**Exercise brief:**
The records below hold a stretch from the line with "onWrite_tenant d f ht⟩" through the line with "hreach, if_neg Bool.false_ne_true]⟩"; return exactly those lines, ends included, and nothing more.

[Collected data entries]

------

theorem onWrite_shields {src : Src} {d : Nat} {s : State} {reach : Bool} (f : State → State) :
    s.Shields src d reach (onWrite src d s f) :=
  ⟨onWrite_discards f, fun ht _ => onWrite_tenant d f ht⟩

theorem onQueue_shields {src : Src} {d : Nat} {q : QTo} {db : Bool} {s : State} {reach : Bool} (f : Nat → State → State)
    (h : reach = paged s src d q) : s.Shields src d reach (onQueue src d q db s f) := by
  subst h
  refine ⟨onQueue_discards f, fun ht hreach => ?_⟩
  cases q with
  | reg q => exact onWrite_tenant d _ ht
  | page i j =>
    have hpage : s.pageFor src d i = false := hreach
    simp [onQueue, hpage, Option.isSome_iff_ne_none.mp ht]

theorem onPn_shields {src : Src} {d chan : Nat} {s : State} {reach : Bool} (f : State → State) (h : reach = ownChan src d chan) :
    s.Shields src d reach (onPn src d chan s f) :=
  ⟨onPn_discards f, fun _ hreach => by rw [onPn, ← h, hreach, if_neg Bool.false_ne_true]⟩

/-- A flush is a write with an effect of its own while the port is holding, one without an effect at other times. -/
theorem execFlushNow_shields (src : Src) (d : Fin 8) (q : Fin 16) (s : State) (reach : Bool) :
    s.Shields src d reach (execFlushNow src d q s) := by
  unfold execFlushNow
  split
  · exact onWrite_shields _
  · refine ⟨onVoid_discards, fun ht _ => ?_⟩
    have hdenied : s.denied src = false := by
      by_contra hd
      simp [tenantOf_denied (Bool.eq_true_of_not_eq_false hd)] at ht
    simp [onVoid, hdenied]

/-- Every write command goes through one of the guards of a register write: of a queue, of a Pantry channel, or of any other
register. (`exec` is opened at once, so that each case compares the guard with one meaning and not with the whole dispatch.) -/
theorem exec_shields {c : Instr} {s : State} {src : Src} {d : Nat} (h : c.write = some (src, d)) :
    s.Shields src d (forTenant s c) (exec c s) := by
  cases c <;> cases h
  all_goals delta exec
  case flushNow => exact execFlushNow_shields ..
  case dmDoorbell | dmQPause | dmQUnpause | dmQResume | dmQInvalidate | cqHeadWrite => exact onQueue_shields _ rfl
  case pnReadEntry | pnCreate | pnRemove | pnReset | pnSetQueue | pnSetShaper | pnSetCounter | pnFreeze | pnSave | pnRestore |
    pnThaw => exact onPn_shields _ rfl
  all_goals exact onWrite_shields _

theorem State.outerDone_of_not_takes {s : State} {src : Src} {a : Nat} (v : Nat) (h : s.takes src a = false) :
    s.outerDone src a v = s := by
  rw [State.outerDone, h, if_neg Bool.false_ne_true]

theorem exec_registerWrite_of_not_takes {s : State} {src : Src} {addr : Fin 268435456} (val : BitVec 32)
    (h : s.takes src (addr / 4 * 4) = false) : exec (.registerWrite src addr val) s = .next s :=
  congrArg Host.Outcome.next (State.outerDone_of_not_takes _ h)

theorem exec_pairHighWrite_of_not_takes {s : State} {src : Src} {addr : Fin 268435456} (val : BitVec 32)
    (h : s.takes src (addr / 4 * 4) = false) : exec (.pairHighWrite src addr val) s = .next s := by
  refine congrArg Host.Outcome.next ?_
  split
  · rw [State.outerDone_of_not_takes _ h, ite_self]
  · rfl

/-- Settles O39: a write command stops at its guard, a write of the register space at `takes`. -/
theorem discardedWrites : Obligations.DiscardedWrites :=
  ⟨fun _ _ _ _ hwrite => (exec_shields hwrite).1,
    fun _ _ _ _ hwrite => (exec_shields hwrite).2 rfl,
    fun _ _ _ val h => ⟨exec_registerWrite_of_not_takes val h, exec_pairHighWrite_of_not_takes val h⟩⟩

/-! ## Fields -/

/-- Settles O41, by the rules of a field write at the same and at another key. -/
theorem fieldWrites : Obligations.FieldWrites :=
  fun _ f l v hok hf => ⟨State.rd_wr_same f l v hok, rfl, fun _ _ hg hne => State.rd_wr_other v hok hf hg hne⟩

/-- A field for which nothing is listed reads its reset value. -/
theorem State.rd_of_regs_nil {s : State} (h : s.regs = []) (f : Fld) (l : Loc) : s.rd f l = s.rst f l := by
  rw [State.rd, h]
  rfl

/-- Settles O3: at reset the register file lists nothing. -/
theorem resetState : Obligations.ResetState :=
  ⟨rfl, rfl, rfl, rfl, rfl, State.rd_of_regs_nil rfl⟩

/-! ## Pairs -/

theorem mem_regPairs_of_pairHigh {r hi : Reg} (h : pairHigh r = some hi) : (r, hi) ∈ regPairs := by
  obtain ⟨⟨lo, _⟩, hfind, rfl⟩ := Option.map_eq_some_iff.mp h
  obtain rfl : lo = r := by simpa using List.find?_some hfind
  exact List.mem_of_find?_eq_some hfind

/-- The high word of a pair is the low word of none. -/
theorem pairHigh_high {r hi : Reg} (h : pairHigh r = some hi) : pairHigh hi = none :=
  (by decide : ∀ x ∈ regPairs, pairHigh x.2 = none) _ (mem_regPairs_of_pairHigh h)

theorem pairLow_high {r hi : Reg} (h : pairHigh r = some hi) : pairLow hi = some r :=
  (by decide : ∀ x ∈ regPairs, pairLow x.2 = some x.1) _ (mem_regPairs_of_pairHigh h)

/-- The high word of a pair, but for the counter values, is none of the registers whose reads have rules of their own. -/
theorem high_ne_of_pairHigh {r hi : Reg} (h : pairHigh r = some hi) (hr : r ≠ .CNT_LO) :
    hi ≠ .CNT_LO ∧ hi ≠ .CNT_HI ∧ hi ≠ .MB_DR_DATA_s :=
  (by decide : ∀ x ∈ regPairs, x.1 ≠ .CNT_LO → x.2 ≠ .CNT_LO ∧ x.2 ≠ .CNT_HI ∧ x.2 ≠ .MB_DR_DATA_s) _
    (mem_regPairs_of_pairHigh h) hr

/-- Nor is its low word. -/
theorem low_ne_of_pairHigh {r hi : Reg} (h : pairHigh r = some hi) : r ≠ .CNT_HI ∧ r ≠ .MB_DR_DATA_s :=
  (by decide : ∀ x ∈ regPairs, x.1 ≠ .CNT_HI ∧ x.1 ≠ .MB_DR_DATA_s) _ (mem_regPairs_of_pairHigh h)

/-- A read of the low word of a pair (R9). -/
theorem State.readAt_low {s : State} {r hi : Reg} {l : Loc} (h : pairHigh r = some hi) (hr : r ≠ .CNT_LO)
    (hd : s.dark r l = false) : s.readAt r l = s.pairRead r hi l := by
  obtain ⟨hcnt, hdr⟩ := low_ne_of_pairHigh h
  simp [State.readAt, hd, h]

/-- A read of the high word of a pair (R9). -/
theorem State.readAt_high {s : State} {r hi : Reg} {l : Loc} (h : pairHigh r = some hi) (hr : r ≠ .CNT_LO)
    (hd : s.dark hi l = false) : s.readAt hi l = ((Tbl.get s.capture (rkey hi l)).getD (s.rstWord hi l), s) := by
  obtain ⟨hlo, hcnt, hdr⟩ := high_ne_of_pairHigh h hr
  simp [State.readAt, hd, pairHigh_high h, pairLow_high h]

/-- Settles O45: the read of the low word lists the high word among the captured ones. -/
theorem pairReads : Obligations.PairReads := by
  intro s r hi l h hr hdlo hdhi t
  have ht : t = { s with capture := Tbl.put s.capture (rkey hi l) (s.shown hi l) } :=
    congrArg Prod.snd (State.readAt_low h hr hdlo)
  have hcaptured : Tbl.get t.capture (rkey hi l) = some (s.shown hi l) := by rw [ht, Tbl.get_put_same]
  have hdark : t.dark hi l = false := ht ▸ hdhi
  refine ⟨congrArg Prod.fst (State.readAt_low h hr hdlo), ?_, fun hnone => ?_⟩
  · rw [State.readAt_high h hr hdark, hcaptured, Option.getD_some]
  · rw [State.readAt_high h hr hdhi, hnone, Option.getD_none]

/-- A write to the low word of a writable pair (R8). -/
theorem State.writeAt_low {s : State} {r hi : Reg} {l : Loc} (src : Src) (v : Nat) (h : pairHigh r = some hi)
    (hd : s.dark r l = false) (hrw : (r.fields.any fun f => f.acc = .rw) = true) : s.writeAt src r l v = s.holdLow r l v := by
  simp [State.writeAt, hd, h, hrw]

/-- A write to the high word of a writable pair (R8). -/
theorem State.writeAt_high {s : State} {r hi : Reg} {l : Loc} (src : Src) (v : Nat) (h : pairHigh r = some hi) (hr : r ≠ .CNT_LO)
    (hd : s.dark hi l = false) (hrw : (hi.fields.any fun f => f.acc = .rw) = true) :
    s.writeAt src hi l v = s.commitPair src r hi l v := by
  obtain ⟨-, hcnt, -⟩ := high_ne_of_pairHigh h hr
  simp [State.writeAt, hd, pairHigh_high h, pairLow_high h, hrw, hcnt]

theorem State.holdLow_unpowered {s : State} {r : Reg} {l : Loc} (v : Nat) (h : s.unpowered r l = true) : s.holdLow r l v = s :=
  if_pos h

theorem State.holdLow_powered {s : State} {r : Reg} {l : Loc} (v : Nat) (h : s.unpowered r l = false) :
    s.holdLow r l v = { s with held := Tbl.put s.held (rkey r l) v } :=
  if_neg (ne_true_of_eq_false h)

/-- Settles O46: the word held is listed for the pair, and whether a place shows something does not depend on it. -/
theorem pairWrites : Obligations.PairWrites := by
  intro s src r hi l v w h hr hdlo hdhi hlo hhi
  rw [State.writeAt_low src v h hdlo hlo]
  refine ⟨State.holdLow_unpowered v, fun hpower => ?_⟩
  rw [State.holdLow_powered v hpower]
  refine ⟨rfl, ?_, State.writeAt_high src w h hr hdhi hhi⟩
  simp [State.heldLow]

/-! ## Absent dies -/

/-- The block of die `d` (Table 1.14). -/
theorem addrDie_of_block {a d : Nat} (hd : d < 8) (hlo : (d + 1) * 2 ^ 24 ≤ a) (hhi : a < (d + 2) * 2 ^ 24) : addrDie a = some d := by
  unfold addrDie
  rw [if_pos (by omega)]
  congr 1
  omega

/-- The part lacks the block of an absent die (R10). -/
theorem State.present_of_absent {s : State} {a d : Nat} (hd : d < 8) (habsent : s.part.dies ≤ d) (hlo : (d + 1) * 2 ^ 24 ≤ a)
    (hhi : a < (d + 2) * 2 ^ 24) : s.present a = false := by
  have hblock : ¬ a < 0x100_0000 := by omega
  have hhere : s.dieHere d = false := by simp [State.dieHere, Nat.not_lt.mpr habsent]
  simp [State.present, hblock, addrDie_of_block hd hlo hhi, hhere]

------

**Task solution:**
  ⟨onWrite_discards f, fun ht _ => onWrite_tenant d f ht⟩

theorem onQueue_shields {src : Src} {d : Nat} {q : QTo} {db : Bool} {s : State} {reach : Bool} (f : Nat → State → State)
    (h : reach = paged s src d q) : s.Shields src d reach (onQueue src d q db s f) := by
  subst h
  refine ⟨onQueue_discards f, fun ht hreach => ?_⟩
  cases q with
  | reg q => exact onWrite_tenant d _ ht
  | page i j =>
    have hpage : s.pageFor src d i = false := hreach
    simp [onQueue, hpage, Option.isSome_iff_ne_none.mp ht]

theorem onPn_shields {src : Src} {d chan : Nat} {s : State} {reach : Bool} (f : State → State) (h : reach = ownChan src d chan) :
    s.Shields src d reach (onPn src d chan s f) :=
  ⟨onPn_discards f, fun _ hreach => by rw [onPn, ← h, hreach, if_neg Bool.false_ne_true]⟩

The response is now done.